Decided on February 21, 2013
Published by New York State Law Reporting Bureau pursuant to Judiciary Law § 431.
This opinion is uncorrected and subject to revision before publication in the Official Reports.
Andrias, J.P., Saxe, DeGrasse, Abdus-Salaam, Feinman, JJ.
Order, Supreme Court, Bronx County (Larry S. Schachner, J.), entered November 30, 2011, which denied defendant City of New York's motion for summary judgment dismissing the complaint and all cross claims as against it, unanimously affirmed, without costs.

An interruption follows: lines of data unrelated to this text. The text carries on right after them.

-- ==== Sys2Proof/Machine/Rts.lean ====
section
/-!
DEFINITION. The ride-through sequencer (05_grid_synchronisation_and_ride_through.md R111 to R121).
-/

namespace Sys2Proof.Machine

open Sys2Proof

/-- The four curves: 0 UV, 1 OV, 2 UF, 3 OF (R112). -/
def four : List (Fin 4) := [0, 1, 2, 3]

/-- The watched GSU (RTS.CFG.GSU). -/
def State.rtsGsu (s : State) : Fin 4 := Fin.ofNat 4 (s.get RTS_CFG_GSU)

/-- The estimate last published at offset `j` of the watched GSU (R111). -/
def State.rtsIn (s : State) (j : Nat) : Word := s.slot ((s.get (GSU_OUTSLOT_BASE s.rtsGsu) + j) % 4096)

/-- The frequency the UF and OF curves evaluate: the held one while the GSU is not locked (R120). -/
def State.rtsFreq (s : State) : Word :=
  if s.bit (GSU_STATUS_LOCKED s.rtsGsu) then s.rtsIn 0 else s.gsus[s.rtsGsu].lockedF

/-- The quantity of curve `c`: V_low, V_high or f (R111, R112). -/
def State.rtsQuantity (s : State) (c : Fin 4) : Word :=
  let lo := (fmin (fmin (s.rtsIn 9) (s.rtsIn 10)).1 (s.rtsIn 11)).1
  let hi := (fmax (fmax (s.rtsIn 9) (s.rtsIn 10)).1 (s.rtsIn 11)).1
  if c = 0 then lo else if c = 1 then hi else s.rtsFreq

/-- Points of curve `c` (RTS.NPTS). -/
def State.rtsPoints (s : State) (c : Fin 4) : Nat :=
  if c = 0 then s.get RTS_NPTS_UV else if c = 1 then s.get RTS_NPTS_OV else if c = 2 then s.get RTS_NPTS_UF else s.get RTS_NPTS_OF

/-- Hysteresis of curve `c` as float32 in the curve's unit (RTS.HYST). -/
def State.rtsHyst (s : State) (c : Fin 4) : Word :=
  if c.val < 2 then fratio (s.get RTS_HYST_HYST_V : Nat) 1000 else fratio (s.get RTS_HYST_HYST_F : Nat) 100

/-- The quantity is beyond a level: below for UV and UF, above for OV and OF (R112). -/
def beyond (c : Fin 4) (q l : Word) : Bool := if c.val % 2 = 0 then flt q l else flt l q

/-- The band of curve `c` now; with `exit` each level is shifted to the less severe side by the hysteresis (R112, R113). -/
def State.rtsBand (s : State) (c : Fin 4) (exit : Bool) : Nat :=
  (List.range (s.rtsPoints c)).foldl (fun b k =>
    let l := s.word (RTS_PT_LEVEL_LEVEL c k)
    let l' := if !exit then l else if c.val % 2 = 0 then (fadd l (s.rtsHyst c)).1 else (fsub l (s.rtsHyst c)).1
    if beyond c (s.rtsQuantity c) l' then k + 1 else b) 0

/-- The region of curve `c` (R112, R113): 0 CONT, 1 MAND, 2 PERM, 3 CEASE, 4 TRIP. -/
def State.rtsCurveRegion (s : State) (c : Fin 4) : Nat :=
  let x := s.rts.curves[c]
  if x.tripped then 4 else if x.band = 0 then 0 else s.get (RTS_PT_TIME_REGION c (x.band - 1))

/-- The block's region and the curve that sets it, 0 for none (R114). -/
def State.rtsRegion (s : State) : Nat × Nat :=
  four.foldl (fun m c => if m.1 < s.rtsCurveRegion c then (s.rtsCurveRegion c, c.val + 1) else m) (0, 0)

/-- The region ceases: CEASE, or PERM with PERM_CEASE = 1 (R116). -/
def State.ceasing (s : State) (r : Nat) : Bool := r == 3 || (r == 2 && s.bit RTS_CFG_PERM_CEASE)

/-- IQ1, IQ2 and ID_LIM outside the ceasing regions and TRIP (R117). -/
def State.rtsSupport (s : State) : Word × Word × Word :=
  let k := fun (j : Nat) => s.word (RTS_RCI_VALUE j)
  let vpos := s.rtsIn 2
  let iq1 := if flt vpos (k 2) then (fmul (k 0) (fsub (k 2) vpos).1).1 else 0
  let iq2 := (fmul (k 1) (s.rtsIn 3)).1
  let sum := (fadd iq1 iq2).1
  let sc := (fdiv (k 3) sum).1
  let p := if flt (k 3) sum then ((fmul iq1 sc).1, (fmul iq2 sc).1) else (iq1, iq2)
  let t := (fadd p.1 p.2).1
  let room := (fsqrt (fmax (fsub (fmul (k 4) (k 4)).1 (fmul t t).1).1 0).1).1
  (p.1, p.2, (fmin room (fmul s.rts.recovery (k 4)).1).1)

/-- The region as the curves have it now is put in force and published (R114 to R118). -/
def State.rtsApply (s : State) : State :=
  let (r, c) := s.rtsRegion
  let old := s.get RTS_STATE_REGION
  let stops := s.ceasing r || r == 4
  let hold := s.ceasing r && s.bit RTS_CFG_CEASE_GATE
  let s1 := s.when stops fun s => s.withRts { s.rts with recovery := 0 }
  let exc := four.any fun c => s1.rts.curves[c].running
  let ms := four.foldl (fun m c => if s1.rts.curves[c].running then max m (s1.rts.curves[c].excTicks / 20) else m) 0
  let s2 := (((((s1.put RTS_STATE_REGION r).put RTS_STATE_CURVE c).putB RTS_STATE_EXC exc).putB RTS_STATE_FHOLD
    (!s1.bit (GSU_STATUS_LOCKED s1.rtsGsu))).putB RTS_STATE_HOLD hold).put RTS_EXC_TIME_MS (min ms (2 ^ 22 - 1))
  let s3 := s2.each nine fun p s => s.onPair p fun x => { x with holdWanted := hold && s.bitAt RTS_CFG_CEASE_PAIRS p }
  let s4 := if r = old then s3 else
    ((s3.incWrap RTS_STATE_CHANGES).withIsl { s3.isl with spoilt := true }).each eight fun k s =>
      s.when (s.get (RGS_RG_CFG_SWAP_SRC k) == 1) (·.swapRequest k { bank := bitOf (s.bitAt RTS_CFG_BANK_MAP r), hw := true, atPlant := false })
  let s5 := s4.when (r == 4) (·.put RTS_STATE_TRIP_LATCH 1)
  let sup := if stops then (0, 0, 0) else s5.rtsSupport
  let words : List Word := [(s5.view (RTS_STATE_REGION).addr).truncate 32, sup.1, sup.2.1, sup.2.2, s5.rts.recovery]
  let s6 := s5.each (List.range 5) fun j s => s.publishBy 3 (some 1) (s.get RTS_SLOTS_BASE + j) (words.getD j 0)
  s6.when (r == 4 && old != 4) (·.raiseStop .rideThrough 0)

/-- RECOVERY after one more tick in a region that operates (R118). -/
def State.rtsRamp (s : State) : State :=
  let step := (fmul (s.word (RTS_RCI_VALUE 5)) (fratio 5 100000)).1
  s.withRts { s.rts with recovery := (fmin (fadd s.rts.recovery step).1 0x3F800000).1 }

/-- The RTS runs: in use, in phase 0x3 or 0x4, its island out of reset (R111, R267). -/
def State.rtsOn (s : State) : Bool := s.fired && s.up .wheel && s.bit RTS_CFG_EN

/-- RTS_TICK: every 50 µs each curve observes its quantity, excursion timers advance, RECOVERY ramps, and the five slots are
published (R111, R113, R114, R118). -/
def execRtsTick (s : State) : Host.Outcome State Fault Refusal :=
  .next (
    if !s.rtsOn then s
    else
      let s1 := s.each four fun c t =>
        let x := t.rts.curves[c]
        let x' := { x with
          entry := hist 16 (s.rtsBand c false) x.entry, exit := hist 16 (s.rtsBand c true) x.exit,
          excTicks := if x.running then x.excTicks + 1 else 0 }
        t.withRts { t.rts with curves := t.rts.curves.set c x' }
      let r := s1.rtsRegion.1
      (s1.when (!(s1.ceasing r || r == 4)) (·.rtsRamp)).rtsApply)

/-- The band that the last ENTRY_TICKS or EXIT_TICKS ticks move a curve to (R113). (DEDUCED, log entry 43.) -/
def State.rtsMove (s : State) (c : Fin 4) : Nat :=
  let x := s.rts.curves[c]
  let en := max 1 (s.get RTS_CFG_ENTRY)
  let ex := max 1 (s.get RTS_CFG_EXIT)
  let up := if x.entry.length < en then 0 else (x.entry.take en).foldl min 32
  let down := if x.exit.length < ex then 32 else (x.exit.take ex).foldl max 0
  if x.band < up then up else if down < x.band then down else x.band

/-- A curve moves to band `b`: leaving the continuous band starts its excursion at the first of the ticks that took it out,
re-entering ends it (R113). A curve that a time limit has moved to TRIP stays there in a less severe band. (DESIGN CHOICE, log entry 145.) -/
def State.rtsTake (s : State) (c : Fin 4) (b : Nat) : State :=
  let x := s.rts.curves[c]
  let x' := if b = 0 then { x with band := 0, running := false, tripped := false, excTicks := 0 }
    else if x.running then { x with band := b }
    else { x with band := b, running := true, excTicks := s.get RTS_CFG_ENTRY - 1 }
  s.withRts { s.rts with curves := s.rts.curves.set c x' }

/-- RTS_BAND_CHANGE: curve `c` moves to the band that its last ticks show; the region follows and is published (R113 to
R116). -/
def execRtsBandChange (c : Fin 4) (s : State) : Host.Outcome State Fault Refusal :=
  .next (
    let b := s.rtsMove c
    if !s.rtsOn || b = s.rts.curves[c].band then s else (s.rtsTake c b).rtsApply)

/-- RTS_TIME_LIMIT: curve `c`'s excursion has reached the time limit of its band; it moves to region TRIP (R113). -/
def execRtsTimeLimit (c : Fin 4) (s : State) : Host.Outcome State Fault Refusal :=
  .next (
    let x := s.rts.curves[c]
    let t := s.get (RTS_PT_TIME_TIME c (x.band - 1))
    if s.rtsOn && x.running && x.band != 0 && !x.tripped && t != 0x3FFFFF && decide (20 * t ≤ x.excTicks) then
      (s.withRts { s.rts with curves := s.rts.curves.set c { x with tripped := true } }).rtsApply
    else s)

/-- CLEAR_TRIP (R119). -/
def clearTripOp (s : State) : State :=
  if four.any fun c => s.rtsBand c false != 0 then s.inc RTS_REFUSED_COUNT
  else (s.put RTS_STATE_TRIP_LATCH 0).withRts { s.rts with curves := Vector.replicate 4 {} }

/-- CLEAR_TRIP: clears TRIP_LATCH and returns every curve to the continuous band, or is refused and counted (R119). -/
def execClearTrip (s : State) : Host.Outcome State Fault Refusal :=
  .next (s.access .wheel (some .clearTrip) clearTripOp)

/-- The RTS at a firing: CONT, every excursion ended, RECOVERY 1, TRIP_LATCH kept (R121). -/
def State.rtsFiring (s : State) : State :=
  let s1 := s.withRts {}
  let s2 := (((((s1.put RTS_STATE_REGION 0).put RTS_STATE_CURVE 0).put RTS_STATE_EXC 0).put RTS_STATE_FHOLD 0).put
    RTS_STATE_HOLD 0).put RTS_STATE_CHANGES 0
  (s2.put RTS_EXC_TIME_MS 0).each nine fun p s => s.onPair p fun x => { x with holdWanted := false }

end Sys2Proof.Machine
end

Triable issues of fact exist in this action where plaintiff testified that he tripped and fell in a hole on the "edge" of the sidewalk and identified on a photograph a condition located between the sidewalk and the curb as the cause of his accident. While the City may not be liable to plaintiff if he was injured as the result of a dangerous condition in the sidewalk abutting the owners' property (see Administrative Code of City of NY § 7-210[c]), it may be liable if the accident resulted from a dangerous condition of the curb (see Garris v City of New York, 65 AD3d 953 [1st Dept 2009]; see also Vucetovic v Epsom Downs, Inc., 10 NY3d 517 ).
The City also failed to demonstrate an absence of prior written notice of the alleged defective condition of the curb (see Administrative Code § 7-201[c]). The Big Apple map submitted by the City includes symbols reflecting an "[e]xtended section of broken, misaligned, or uneven curb," and an "[e]xtended section of raised or uneven sidewalk" in the area where plaintiff allegedly fell, and the City did not submit any evidence explaining the symbols on the map. Factual disputes as to whether the map gave notice of the particular defect that caused the accident are for a jury (see Puello v City of New York, 90 AD3d 529 [1st Dept 2011]).
THIS CONSTITUTES THE DECISION AND ORDER OF THE SUPREME COURT, APPELLATE DIVISION, FIRST DEPARTMENT.